Thursday, February 26, 2015

How The Possibility Project builds leaders in our community

Posted By on Thu, Feb 26, 2015 at 3:08 PM

Editor's Note: This story is a part of an ongoing series about the local nonprofit world, thanks to a partnership with Give N Go. Give N Go's mission is to support established and emerging nonprofits by providing them with the tools to promote their causes effectively through traditional and nontraditional marketing.

Mildred D. Taylor, author of children’s books Roll of Thunder, Hear my Cry and The Land, once said, “So many things are possible as long as you don’t know they are impossible." This quote is the basis of what the nonprofit organization The Possibility Project stands for.

TPP is a leadership organization that focuses on making young people aware of their potential as community activists through performing arts. In its 14th year, managing and artistic director Nikkeia Wiler and her staff have focused on ways to give 50-60 teens per year, ages 13-19, an outlet to foster and enhance their creativity while focusing on utilizing their voices as socially responsible young adults.

TPP’s approach covers three basic points: awareness, arts and action. The full-year program culminates with a performance which is fully produced by the teens. (This year's takes place May 29-30 at Spirit Square’s McGlohon Theater. Visit for ticket information).

Wiler and assistant director Allen Bosbyshell, who is also an alum of the program, take the teens through 16 weeks of cultural activities that explore and discuss societal themes and concerns. These workshops are designed to refine their leadership qualities; to increase their understanding of cross-cultural issues; and to develop the participants’ ownership in creating the future.

TPP’s strength is in its diversity, which is the root of such a dynamic and creative performance that is based on the real life experiences of the teens. To provide a look into the diversity of the organization, Give N Go interviewed a few of the teens involved. They were asked two simple questions: what have you learned from the diversity experience of working with so many different types of people? And what are you inspired to do that you may not have believed was possible before being a part of TPP?

First was Jaena Palmer, an outgoing junior from South Mecklenburg High School in her third season with TPP. “When working with so many different types of people from different races and backgrounds, you learn that they all go through the same things that I go through and you also get exposure to all different types of cultures," she said. “TPP has inspired me to use my voice.
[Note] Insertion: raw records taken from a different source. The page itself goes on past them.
-- ==== Sys2Proof/Machine/LoadImmediate.lean ====
section
/-! DEFINITION. The load-immediate family (41_load_immediate.md). -/
namespace Sys2Proof.Machine

/-- A load of a decoded immediate into a register, over both members: ReadByte, the register, the clock; F is not
written (R180, R181; PRESUMED, D11, log entry 15). -/
def State.loadImmediate (s : State) (dest : Slot) (n : Byte) (h : Handler) : State :=
  (s.fetched.passByte.setReg dest n).tick h.tStates

/-- `LD B,n` (R180). -/
def execLdB (n : Byte) (s : State) : Host.Outcome State Fault Refusal := .next (s.loadImmediate .b n .ldB)

/-- `LD A,n` (R181). -/
def execLdA (n : Byte) (s : State) : Host.Outcome State Fault Refusal := .next (s.loadImmediate .a n .ldA)

end Sys2Proof.Machine
end

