/-- A step with a next state ended Ok, Fatal or Failed, with the byte at PC and its address recorded. -/
theorem step_next_status {s t : State} (h : step s = .next t) :
    t.status = .running ∨
      t.status = .stopped (some (.unimplementedOpcode (s.mem.read s.pc.toNat) s.pc)) ∨
      t.status = .stopped (some (.prefixPathUnsupported (s.mem.read s.pc.toNat) s.pc)) := by
  cases run : s.status with
  | stopped why => exact nomatch (step_of_stopped run).symm.trans h
  | running =>
    by_cases noPrefix : s.modifier = 0x00#8
    · obtain ⟨i, rest, hd, e⟩ := step_of_noPrefix run noPrefix
      obtain kept | ⟨op, isOp, stop⟩ := exec_next_status (e.symm.trans h)
      · exact .inl (kept.trans run)
      · obtain ⟨-, rfl⟩ := (decode_eq_unimplemented_iff hd).1 isOp
        exact .inr (.inl stop)
    · cases (step_of_prefixPending run noPrefix).symm.trans h
      exact .inr (.inr rfl)

/-! ### ProcessInstruction by the step's outcome (R163) -/

theorem perform_processInstruction_next {s t : State} (h : step s = .next t) :
    s.perform .processInstruction = (t, .flag (decide (t.status = .running))) := by
  simp only [State.perform, State.processInstruction, h]

theorem perform_processInstruction_fault {s : State} {f : Fault} (h : step s = .fault f) :
    s.perform .processInstruction = (s, .noStep) := by
  simp only [State.perform, State.processInstruction, h]

theorem perform_processInstruction_refused {s : State} {r : Refusal} (h : step s = .refused r) :
    s.perform .processInstruction = (s.refuseStep r, .refused r) := by
  simp only [State.perform, State.processInstruction, h]

/-- A refused step leaves its refusal in the status (R247). -/
@[simp] theorem State.refuseStep_status (s : State) (r : Refusal) :
    (s.refuseStep r).status = .stopped (some (.refused r)) := by
  obtain ⟨pc, r', d, e⟩ := s.refuseStep_cases r
  rw [e]

/-- The answer is `true` exactly for a step that ended Ok. -/
theorem processInstruction_true_iff {s : State} :
    (s.perform .processInstruction).2 = .flag true ↔ ∃ t, s.stepsOk t := by
  unfold State.stepsOk
  cases h : step s with
  | next t => simp [perform_processInstruction_next h]
  | fault f => simp [perform_processInstruction_fault h]
  | refused r => simp [perform_processInstruction_refused h]

/-- The answer is `false` exactly for a step whose next state is stopped. -/
theorem processInstruction_false_iff {s : State} :
    (s.perform .processInstruction).2 = .flag false ↔ ∃ t, step s = .next t ∧ t.status ≠ .running := by
  cases h : step s with
  | next t => simp [perform_processInstruction_next h]
  | fault f => simp [perform_processInstruction_fault h]
  | refused r => simp [perform_processInstruction_refused h]

/-! ### ReadWord (R154) -/

/-- Away from the top `ReadWord` is two reads of one byte. -/
theorem State.readWord_ok (s : State) (h : s.pc ≠ 0xFFFF#16) :
    s.readWord =
      .ok (wordOf (s.mem.read s.pc.toNat) (s.mem.read (s.pc + 1#16).toNat), s.setPc (s.pc + 2#16)) := by
  have two : s.pc + 1#16 + 1#16 = s.pc + 2#16 := by rw [BitVec.add_assoc]; rfl
  simp only [State.readWord, if_neg h, State.readByte_eq, State.setPc_pc, State.setPc_mem, two]
  rfl

/-- At the top `ReadWord` is refused. -/
theorem State.readWord_top (s : State) (h : s.pc = 0xFFFF#16) : s.readWord = .error (.wordFetchAtTop 0xFFFF#16) := by
  rw [State.readWord, if_pos h, h]

/-! ### The statements of 40_dispatch.md -/

/-- Settles O20: the byte has no handler, so the step is the fatal fault. -/
theorem stepOfUnimplementedOpcode : Obligations.StepOfUnimplementedOpcode := by
  intro s run noPrefix out
  have next := step_of_noHandler run noPrefix (dispatchTable_unimplemented.2 (wf_unimplemented_iff.2 out))
  exact ⟨_, s.unimplementedOpcode_eq _, next, perform_processInstruction_next next⟩

/-- Settles O21: the step is the failure `prefixPath`, whatever the byte. -/
theorem stepOfPendingPrefix : Obligations.StepOfPendingPrefix := by
  intro s run pending
  have next := step_of_prefixPending run pending
  exact ⟨_, s.prefixPath_eq _, next, perform_processInstruction_next next⟩

/-- Settles O23: by whether PC is at the top. -/
theorem readWordIsTwoBytesLowFirst : Obligations.ReadWordIsTwoBytesLowFirst := by
  intro s
  split
  next top => exact s.readWord_top top
  next below => exact s.readWord_ok below

/-- Settles O26: Init stops the core, ProcessInstruction takes no step, and no other operation starts a run. -/
theorem onlyResetLeavesStopped : Obligations.OnlyResetLeavesStopped := by
  intro s why stop
  have noStep := step_of_stopped stop
  have stays : s.status ≠ .running := by simp [stop]
  refine ⟨noStep, fun q noReset => ?_, fun c => s.hostReset_status c⟩
  by_cases isInit : ∃ d, q = .init d
  · obtain ⟨d, rfl⟩ := isInit
    simp [State.perform, State.init]
  by_cases isStep : q = .processInstruction
  · rwa [isStep, perform_processInstruction_fault noStep]
  obtain ⟨m, b, st, d, o, e, kept | stopped, -⟩ :=
    s.perform_cases q (fun d h => isInit ⟨d, h⟩) noReset isStep
  · rwa [e, kept]
  · rwa [e]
My generation are the future leaders and using our voice is important to have our own opinion and expressing it to all types of people.”

Next we spoke to the multi-talented Germaine Moss, a senior at Hopewell High School who is in his second year with TPP. “My outlook on life has changed," he said. "I no longer think that I have to be surrounded by people who look, dress, and think like me.” He also highlighted that he has used the inspiration in his passion for music. “What I try to do is write music that is going to touch someone or inspire someone to not give up as I was going to give up, but TPP helped me through that by giving me motivation and confidence to do what I wanted to do.”

Ansley Sloan is a first-year TPPer who is in her sophomore year at Southpoint High School. “Being a part of this group lets me know that I am not alone in the emotional things that we deal with as teens along with the opportunity to learn so much about all other cultures,” she said. “My voice can inspire other people to use their voice to join me in making a difference in our schools, the city we live in and even on a national level if we really try. In order to do so, we have to start with ourselves and erase all of our stereotypes, then we can move on to other people.”

Lastly, we had spoke with the energetic Shakate Behling, who is in her second year with TPP and a student at Garinger High School. “One thing I picked up by working with TPP and its diversity is learning how to treat all people equally," she said. "I’ve realized that we are all the same, so it is important to treat others that way. Everyone has an opinion, but may not be strong enough to voice it. I’ve always had strong beliefs, but was scared to voice it. Now through TPP I’ve learned to speak up and voice my thoughts without letting others speak over me or talk me out of my beliefs.”

TPP engaging a standing room only crowd at the Harvey B. Gantt Center on MLK day.
  • TPP engaging a standing room only crowd at the Harvey B. Gantt Center on MLK day.

Give N Go’s flagship program Start Something had the amazing opportunity to be apart of TPP’s MLK day program at the Harvey B. Gantt Center. TPP performed excerpts from their show, Know Justice, Know Peace, along with facilitating roundtable discussions with the standing room only group of Charlotte residents that ranged from pre-teen to what appeared to be grandparents

It is obvious that TPP is building a group of confident, proud, and socially responsible individuals that will undoubtedly make their mark on society.